-- ==== Sys2Proof/Decode.lean ====
section
/-! DEFINITION. The decoder, total on any bytes and rejecting by name, and after it the encoder. Which format the next
bytes have is never in the bytes alone (30_encoding.md R96), so the decoder takes the place they stand in, `Slot`. -/

namespace Sys2Proof

/-- The place an instruction stands in, which selects its format (30_encoding.md R80, R96). -/
inductive Slot where
  /-- the first 4 bytes of a `DECODE` or `VERIFY` input -/
  | header
  /-- a token step with FCNT = 0 -/
  | flag
  /-- a token whose flag bit is 0 -/
  | literal
  /-- a token whose flag bit is 1, VARIANT = 10 -/
  | match10
  /-- a token whose flag bit is 1, VARIANT = 11 -/
  | match11
  /-- the last 8 bytes of an `OVERLAY` input -/
  | trailer
  /-- the end of an encoder's output -/
  | padding
  /-- the word written to CMD, its bytes in register order (20_memory.md R64) -/
  | command
  deriving DecidableEq, Repr

/-- Why bytes are no instruction in their slot. -/
inductive DecodeError where
  /-- fewer bytes than the format has (30_encoding.md R91) -/
  | short
  /-- a header tag other than 0x10 and 0x11 (30_encoding.md R92) -/
  | badTag (tag : Byte)
  /-- bytes that are not 0 to 3 times 0xFF (30_encoding.md R89) -/
  | notPadding
  deriving DecidableEq, Repr

/-- The result of decoding: the instruction and the bytes after it. -/
abbrev Decoded := Except DecodeError (Instr × List Byte)

/-- b[7:4] of a byte. -/
def hiNibble (b : Byte) : BitVec 4 := b.extractLsb' 4 4

/-- b[3:0] of a byte. -/
def loNibble (b : Byte) : BitVec 4 := b.extractLsb' 0 4

/-- LE32 of 00_scope.md R9. -/
def le32 (b0 b1 b2 b3 : Byte) : Word := b3 ++ b2 ++ b1 ++ b0

/-- The three size bytes of a header, little-endian (20_memory.md R60). -/
def le24 (b0 b1 b2 : Byte) : BitVec 24 := b2 ++ b1 ++ b0

/-- Byte k of a word in little-endian order. -/
def byteOf {w : Nat} (v : BitVec w) (k : Nat) : Byte := v.extractLsb' (8 * k) 8

/-- The four bytes of a register word, little-endian (20_memory.md R64). -/
def wordBytes (w : Word) : List Byte := [byteOf w 0, byteOf w 1, byteOf w 2, byteOf w 3]

/-- The row of an opcode in a command word with no reserved bit (30_encoding.md R95). -/
def decodeOp (ovl : Bool) (op : BitVec 4) : Instr :=
  if op = 0x0#4 then .cmdReserved0 ovl
  else if op = 0x1#4 then .cmdDecode
  else if op = 0x2#4 then .cmdDecodeRaw10 ovl
  else if op = 0x3#4 then .cmdDecodeRaw11
  else if op = 0x4#4 then .cmdOverlay
  else if op = 0x5#4 then .cmdEncode10
  else if op = 0x6#4 then .cmdEncode11
  else if op = 0x7#4 then .cmdVerify
  else if op = 0x8#4 then .cmdReserved8 ovl
  else if op = 0x9#4 then .cmdReserved9 ovl
  else if op = 0xA#4 then .cmdReservedA ovl
  else if op = 0xB#4 then .cmdReservedB ovl
  else if op = 0xC#4 then .cmdReservedC ovl
  else if op = 0xD#4 then .cmdReservedD ovl
  else if op = 0xE#4 then .cmdReservedE ovl
  else .cmdReservedF ovl

/-- `F-CMD` (30_encoding.md R95, 46_commands.md R261): a reserved bit first, then OVL with an opcode that does not
allow it, then the opcode. Total: every word is a row of the table. -/
def decodeCmd (w : Word) : Instr :=
  if w.extractLsb' 5 27 ≠ 0#27 then
    .cmdIllegalRsvd (w.extractLsb' 5 27) (w.getLsbD 4) (w.extractLsb' 0 4)
  else if w.getLsbD 4 = true ∧ w.extractLsb' 0 4 ≠ 0x2#4 then .cmdIllegalOvl (w.extractLsb' 0 4)
  else decodeOp (w.getLsbD 4) (w.extractLsb' 0 4)

/-- `F-HDR` (30_encoding.md R81): a header cut short is short whatever its first byte (60_exceptions.md R298). -/
def decodeHeader : List Byte → Decoded
  | tag :: s0 :: s1 :: s2 :: rest =>
    if tag = 0x10#8 then .ok (.hdr10 (le24 s0 s1 s2), rest)
    else if tag = 0x11#8 then .ok (.hdr11 (le24 s0 s1 s2), rest)
    else .error (.badTag tag)
  | _ => .error .short

/-- `F-FLAG` (30_encoding.md R82). -/
def decodeFlag : List Byte → Decoded
  | f :: rest => .ok (.flag f, rest)
  | [] => .error .short

/-- `F-LIT` (30_encoding.md R83). -/
def decodeLiteral : List Byte → Decoded
  | v :: rest => .ok (.lit v, rest)
  | [] => .error .short

/-- `F-M10` (30_encoding.md R84), big-endian (20_memory.md R61). -/
def decodeMatch10 : List Byte → Decoded
  | b0 :: b1 :: rest => .ok (.m10 (hiNibble b0) (loNibble b0 ++ b1), rest)
  | _ => .error .short

/-- The bytes of a tier-0 match after the first (30_encoding.md R86). -/
def decodeE8 (b0 : Byte) : List Byte → Decoded
  | b1 :: b2 :: rest => .ok (.m11e8 (loNibble b0 ++ hiNibble b1) (loNibble b1 ++ b2), rest)
  | _ => .error .short

/-- The bytes of a tier-1 match after the first (30_encoding.md R87). -/
def decodeE16 (b0 : Byte) : List Byte → Decoded
  | b1 :: b2 :: b3 :: rest =>
    .ok (.m11e16 (loNibble b0 ++ b1 ++ hiNibble b2) (loNibble b2 ++ b3), rest)
  | _ => .error .short

/-- The bytes of a tier-2 match after the first (30_encoding.md R85). -/
def decodeS (b0 : Byte) : List Byte → Decoded
  | b1 :: rest => .ok (.m11s (hiNibble b0) (loNibble b0 ++ b1), rest)
  | [] => .error .short

/-- A variant-11 match: the tier is the first byte's high nibble (30_encoding.md R91, 40_tokenizer.md R121). -/
def decodeMatch11 : List Byte → Decoded
  | b0 :: rest =>
    if hiNibble b0 = 0x0#4 then decodeE8 b0 rest
    else if hiNibble b0 = 0x1#4 then decodeE16 b0 rest
    else decodeS b0 rest
  | [] => .error .short

/-- `F-TRL` (30_encoding.md R88). -/
def decodeTrailer : List Byte → Decoded
  | e0 :: e1 :: e2 :: p :: s0 :: s1 :: s2 :: s3 :: rest =>
    .ok (.trl (le24 e0 e1 e2) p (le32 s0 s1 s2 s3), rest)
  | _ => .error .short

/-- `F-PAD` (30_encoding.md R89): all that is left of an encoder's output. -/
def decodePadding : List Byte → Decoded
  | [] => .ok (.pad 0, [])
  | [a] => if a = 0xFF#8 then .ok (.pad 1, []) else .error .notPadding
  | [a, b] => if a = 0xFF#8 ∧ b = 0xFF#8 then .ok (.pad 2, []) else .error .notPadding
  | [a, b, c] =>
    if a = 0xFF#8 ∧ b = 0xFF#8 ∧ c = 0xFF#8 then .ok (.pad 3, []) else .error .notPadding
  | _ => .error .notPadding

/-- `F-CMD` from the four bytes of the register. -/
def decodeCommand : List Byte → Decoded
  | b0 :: b1 :: b2 :: b3 :: rest => .ok (decodeCmd (le32 b0 b1 b2 b3), rest)
  | _ => .error .short

/-- The decoder: the instruction at the head of the bytes, in its slot. -/
def decode : Slot → List Byte → Decoded
  | .header => decodeHeader
  | .flag => decodeFlag
  | .literal => decodeLiteral
  | .match10 => decodeMatch10
  | .match11 => decodeMatch11
  | .trailer => decodeTrailer
  | .padding => decodePadding
  | .command => decodeCommand

/-! The encoder, from the same diagrams of 30_encoding.md. -/

/-- The word of an `F-CMD` (30_encoding.md R95). -/
def cmdWord (rsvd : BitVec 27) (ovl : Bool) (op : BitVec 4) : Word :=
  rsvd ++ BitVec.ofBool ovl ++ op

/-- d[11:8] of a displacement field. -/
def dispHi (d : BitVec 12) : BitVec 4 := d.extractLsb' 8 4

/-- d[7:0] of a displacement field. -/
def dispLo (d : BitVec 12) : Byte := d.extractLsb' 0 8

/-- The slot each instruction stands in (30_encoding.md R80). -/
def Instr.slot : Instr → Slot
  | .hdr10 _ => .header
  | .hdr11 _ => .header
  | .flag _ => .flag
  | .lit _ => .literal
  | .m10 _ _ => .match10
  | .m11e8 _ _ => .match11
  | .m11e16 _ _ => .match11
  | .m11s _ _ => .match11
  | .trl _ _ _ => .trailer
  | .pad _ => .padding
  | .cmdReserved0 _ => .command
  | .cmdDecode => .command
  | .cmdDecodeRaw10 _ => .command
  | .cmdDecodeRaw11 => .command
  | .cmdOverlay => .command
  | .cmdEncode10 => .command
  | .cmdEncode11 => .command
  | .cmdVerify => .command
  | .cmdReserved8 _ => .command
  | .cmdReserved9 _ => .command
  | .cmdReservedA _ => .command
  | .cmdReservedB _ => .command
  | .cmdReservedC _ => .command
  | .cmdReservedD _ => .command
  | .cmdReservedE _ => .command
  | .cmdReservedF _ => .command
  | .cmdIllegalOvl _ => .command
  | .cmdIllegalRsvd _ _ _ => .command

/-- The bytes of an instruction, first byte read first (30_encoding.md R81 to R89, R95). -/
def encode : Instr → List Byte
  | .hdr10 size => [0x10#8, byteOf size 0, byteOf size 1, byteOf size 2]
  | .hdr11 size => [0x11#8, byteOf size 0, byteOf size 1, byteOf size 2]
  | .flag f => [f]
  | .lit v => [v]
  | .m10 l d => [l ++ dispHi d, dispLo d]
  | .m11e8 n d => [0x0#4 ++ n.extractLsb' 4 4, n.extractLsb' 0 4 ++ dispHi d, dispLo d]
  | .m11e16 n d =>
    [0x1#4 ++ n.extractLsb' 12 4, n.extractLsb' 4 8, n.extractLsb' 0 4 ++ dispHi d, dispLo d]
  | .m11s i d => [i ++ dispHi d, dispLo d]
  | .trl e p s =>
    [byteOf e 0, byteOf e 1, byteOf e 2, p, byteOf s 0, byteOf s 1, byteOf s 2, byteOf s 3]
  | .pad count => List.replicate count.val 0xFF#8
  | .cmdReserved0 ovl => wordBytes (cmdWord 0 ovl 0x0#4)
  | .cmdDecode => wordBytes (cmdWord 0 false 0x1#4)
  | .cmdDecodeRaw10 ovl => wordBytes (cmdWord 0 ovl 0x2#4)
  | .cmdDecodeRaw11 => wordBytes (cmdWord 0 false 0x3#4)
  | .cmdOverlay => wordBytes (cmdWord 0 false 0x4#4)
  | .cmdEncode10 => wordBytes (cmdWord 0 false 0x5#4)
  | .cmdEncode11 => wordBytes (cmdWord 0 false 0x6#4)
  | .cmdVerify => wordBytes (cmdWord 0 false 0x7#4)
  | .cmdReserved8 ovl => wordBytes (cmdWord 0 ovl 0x8#4)
  | .cmdReserved9 ovl => wordBytes (cmdWord 0 ovl 0x9#4)
  | .cmdReservedA ovl => wordBytes (cmdWord 0 ovl 0xA#4)
  | .cmdReservedB ovl => wordBytes (cmdWord 0 ovl 0xB#4)
  | .cmdReservedC ovl => wordBytes (cmdWord 0 ovl 0xC#4)
  | .cmdReservedD ovl => wordBytes (cmdWord 0 ovl 0xD#4)
  | .cmdReservedE ovl => wordBytes (cmdWord 0 ovl 0xE#4)
  | .cmdReservedF ovl => wordBytes (cmdWord 0 ovl 0xF#4)
  | .cmdIllegalOvl op => wordBytes (cmdWord 0 true op)
  | .cmdIllegalRsvd rsvd ovl op => wordBytes (cmdWord rsvd ovl op)

/-! The opcode table's numbering of an instruction's bits (byte k is bits 8k+7 to 8k). -/

/-- Which slot a table word stands in. The table has no context, and the formats overlap (30_encoding.md R96), so the
length and, for 8, 16 and 24 bits, the first byte choose: DESIGN CHOICE, assumption 6. -/
def tableSlot (nbits w : Nat) : Option Slot :=
  let b0 := w % 256
  if nbits = 0 then some .padding
  else if nbits = 8 then
    if b0 = 0x10 ∨ b0 = 0x11 then some .header
    else if b0 = 0xFF then some .padding
    else if b0 < 0x20 then some .match11
    else some .flag
  else if nbits = 16 then if b0 < 0x20 then some .match10 else some .match11
  else if nbits = 24 then if w = 0xFFFFFF then some .padding else some .match11
  else if nbits = 32 then some .command
  else if nbits = 64 then some .trailer
  else none

/-- The `n` bytes of a table word, the first byte from the least significant bits. -/
def tableBytes : Nat → Nat → List Byte
  | 0, _ => []
  | n + 1, w => BitVec.ofNat 8 w :: tableBytes n (w / 256)

/-- The bytes the decoder is given for a table word: the padding has exactly the bytes the table gives; every other
format is read from the word's bytes with zero bytes after them, 8 in all, the longest instruction's length. -/
def tableStream (slot : Slot) (nbits w : Nat) : List Byte :=
  if slot = .padding then tableBytes (nbits / 8) w else tableBytes 8 (w % 2 ^ nbits)

/-- The instruction the decoder reads from a table word. -/
def decodeTableWord (nbits w : Nat) : Option Instr :=
  match tableSlot nbits w with
  | none => none
  | some slot =>
    match decode slot (tableStream slot nbits w) with
    | .ok (i, _) => some i
    | .error _ => none

end Sys2Proof
end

### WORK TO COMPLETE
Going down the listing above, begin printing at the line with "the register. -/" and finish with the line with "def decode : Slot → List Byte → Decoded", exactly as they appear.

### TASK RESPONSE
/-- `F-CMD` from the four bytes of the register. -/
def decodeCommand : List Byte → Decoded
  | b0 :: b1 :: b2 :: b3 :: rest => .ok (decodeCmd (le32 b0 b1 b2 b3), rest)
  | _ => .error .short

/-- The decoder: the instruction at the head of the bytes, in its slot. -/
def decode : Slot → List Byte → Decoded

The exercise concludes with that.